Efficient way to go from bit-packed value to `Vector{T<:Unsigned}`

I am trying to write a faster Parquet reader (faster than the one in Parquet.jl atm).

One interesting problem that I encountered is this: How to efficiently unpack a set of bit-packed integers into Vector{T<:Unsigned} for some T?

The data is stored in a bit-packed way explained here (see point 1).

See exerpt

So basically given a Vector{UInt8} of bit-packed values. How do I convert it back Vector{T<:Unsigned}

For example, if

bit_packed = UInt8[161]

and say the bitwidth is 1, i.e every bit represents a value.

The binary form of 161 is 10100001, so it should unpack to

UInt8[1, 0, 0, 0, 0, 1, 0, 1]

For this case, I think digits works very well, e.g.

reverse(digits(UInt8(161), base = 2, pad = 8))

For bitwidth greater than 1, I can do bitshift and then do a similar trick.

E.g. consider the pictured example where bitwidth = 3 and I have bit-packed

unpacked = UInt8[0, 1, 2, 3, 4, ,5, 6, 7]

which gets stored packed as

UInt8[136, 198, 250]
nth_values(bitpacked, n, bitwidth) = begin
    result = UInt(0)
    from_bits = (n - 1)*bitwidth + 1 
    to_bits = n*bitwidth

    from_byte = ceil(Int, from_bits /  8)
    to_byte = div(to_bits - 1, 8)
    to_byte = to_byte + 1

   for byte in @view bitpacked[to_byte:-1:from_byte]
      result = result << 8
      result = result | byte
   result = result >> (mod(from_bits-1, 8))
   result & UInt(2^bitwidth - 1)
nth_values.(Ref(bitpacked), 1:8, 3)

which yields

UInt8[0, 1, 2, 3, 4, 5, 6, ,7]

but I feel it’s a bit unsatisfactory and may be quite slow. I wonder if there are well known algorithm for faster unpacking?

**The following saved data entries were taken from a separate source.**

-- ==== Sys2Proof/Word.lean ====
section
/-!
DEFINITION. The bit vectors of HDK: words of the register window, bytes, and the 68-byte queue entry
(spec/10_state.md R21, R26; spec/00_scope.md R8).
-/

namespace Sys2Proof

/-- A byte. -/
abbrev Byte := BitVec 8

/-- A 32-bit word: a register of a port window, or a command word (R21, R70). -/
abbrev Word := BitVec 32

/-- A 24-bit colour 0xRRGGBB: R in bits 23:16, G in 15:8, B in 7:0 (R31, R119). -/
abbrev Color := BitVec 24

/-- A queue entry, and the content of a port's BUF: 68 bytes (R26, R35). -/
abbrev Entry := Vector Byte 68

end Sys2Proof
end

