-- ==== Sys2Proof/Machine/Keys.lean ====
section
/-!
DEFINITION. The keypad scanner: the per-key state machine, SCAN, the event list and the key and colour
operations (spec/42_scanner.md R110 to R124).
-/

namespace Sys2Proof.Machine

/-- The two bytes of a successful keypad read: keys 0 to 7, then keys 8 to 15 (R59, R112). -/
def State.keypadBytes (s : State) : Byte × Byte :=
  (s.kpLines.extractLsb' 0 8, s.kpLines.extractLsb' 8 8)

/-- The pressed mask of a keypad read (R111): the bus word is little-endian and active-low. -/
def pressedMask (b0 b1 : Byte) : BitVec 16 :=
  ~~~(b1 ++ b0)

/-- The per-key state machine (R114): the key's new record and the event it emits. -/
def keyStep (hold : Nat) (k : Key) (b : Bool) (now : BitVec 64) : Key × Option EventKind :=
  match k.pressed, b with
  | false, true => ({ k with pressed := true, lastPress := now, held := false }, some .pressed)
  | true, true =>
    if hold ≤ (now - k.lastPress).toNat then ({ k with held := true }, some .held) else (k, none)
  | true, false => ({ k with pressed := false, held := false }, some .released)
  | false, false => (k, none)

/-- Append the event of a key, if it has one (R114, R115). -/
def State.emitOpt (s : State) (i : Fin 16) : Option EventKind → State
  | some kind => s.emit i kind
  | none => s

/-- Step(i, b, now) (R114). -/
def State.scanKey (s : State) (down : BitVec 16) (now : BitVec 64) (i : Fin 16) : State :=
  let r := keyStep (holdTicks s.cfg) s.keys[i] (down.getLsbD i.val) now
  (s.setKey i r.1).emitOpt i r.2

/-- Step for i in 0, 1, ..., 15, in index order, with one timestamp (R113). -/
def State.scanKeys (s : State) (down : BitVec 16) (now : BitVec 64) : State :=
  indices.foldl (fun t i => t.scanKey down now i) s

/-- The part of SCAN after a successful keypad read (R113). -/
def State.scanRead (s : State) : State :=
  let (b0, b1) := s.keypadBytes
  let t := s.scanKeys (pressedMask b0 b1) s.clk
  (t.setResp0 (BitVec.ofNat 32 t.evtCount)).setResult .ok

/-- SCAN's own rule (R113): one LED refresh, then one keypad read. -/
def scanRule (s : State) : State :=
  if !s.clkEn then s.setResult .errNotInit
  else
    let sent := s.clearEvents.sendLed s.ledFrame
    if !s.busAnswer then sent.raiseFatal causeLedBus
    else if !sent.busAnswer then sent.busAsked.raiseFatal causeKeypadBus
    else sent.busAsked.scanRead

/-- SCAN (R113). -/
def execScan (s : State) : Out :=
  .next (dispatchOp .scan scanRule s)

/-- EVT_READ's own rule (R116). -/
def evtReadRule (j : Fin 16) (s : State) : State :=
  if s.evtCount ≤ j.val then (s.setResp0 0).setResult .errRange
  else (s.setResp0 s.evt[j]).setResult .ok

/-- EVT_READ (R116). -/
def execEvtRead (j : Fin 16) (s : State) : Out :=
  .next (dispatchOp (.evtRead j) (evtReadRule j) s)

/-- KEY_READ's own rule (R117). -/
def keyReadRule (i : Fin 16) (s : State) : State :=
  (((s.setResp0 s.keys[i].flagWord).setResp1 (s.keys[i].lastPress.extractLsb' 0 32)).setResp2
    (s.keys[i].lastPress.extractLsb' 32 32)).setResult .ok

/-- KEY_READ (R117). -/
def execKeyRead (i : Fin 16) (s : State) : Out :=
  .next (dispatchOp (.keyRead i) (keyReadRule i) s)

/-- KEY_COLOR_READ's own rule (R118). -/
def keyColorReadRule (i : Fin 16) (s : State) : State :=
  ((s.setResp0 (s.keys[i].defColor.setWidth 32)).setResp1
    (s.keys[i].actColor.setWidth 32)).setResult .ok

/-- KEY_COLOR_READ (R118). -/
def execKeyColorRead (i : Fin 16) (s : State) : Out :=
  .next (dispatchOp (.keyColorRead i) (keyColorReadRule i) s)

/-- Write the selected colour of a key (R119). -/
def Key.setColor (k : Key) (sel : ColorSel) (c : Color) : Key :=
  match sel with
  | .defColor => { k with defColor := c }
  | .actColor => { k with actColor := c }

/-- KEY_SET_COLOR's own rule (R119). -/
def keySetColorRule (sel : ColorSel) (i : Fin 16) (s : State) : State :=
  (s.setKey i (s.keys[i].setColor sel (colorOperand (s.port s.issuing).data0))).setResult .ok

/-- KEY_SET_COLOR (R119). -/
def execKeySetColor (sel : ColorSel) (i : Fin 16) (s : State) : Out :=
  .next (dispatchOp (.keySetColor sel i) (keySetColorRule sel i) s)

/-- The selected colour of every key, one key after the other (R120). -/
def State.setAllColors (s : State) (sel : ColorSel) (c : Color) : State :=
  indices.foldl (fun t i => t.setKey i (t.keys[i].setColor sel c)) s

/-- KEY_BCAST_COLOR's own rule (R120). -/
def keyBcastColorRule (sel : ColorSel) (s : State) : State :=
  (s.setAllColors sel (colorOperand (s.port s.issuing).data0)).setResult .ok

/-- KEY_BCAST_COLOR (R120). -/
def execKeyBcastColor (sel : ColorSel) (s : State) : Out :=
  .next (dispatchOp (.keyBcastColor sel) (keyBcastColorRule sel) s)

end Sys2Proof.Machine
end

Do you actually need to unpack? It seems like one approach would be to define a type of 3 bit integer arrays.

is that even possible? How then do I sort it etc?

What about something like this approach: Reinterpret packed data which is already in memory? ?

1 Like

Feels like it only works if the data is a mulitple of 8 bits. The bitpacked values can be any number and not necessarily a multiple of 8.

Another problem is that the bitwidth is not a factor of 8 and may not be a multiple of 8 so one value can be stored across two bytes.

Just break the data into chunks of the least-common multiple lcm(8, bitwidth) ÷ 8 bytes, and then use bit-shift/mask operations.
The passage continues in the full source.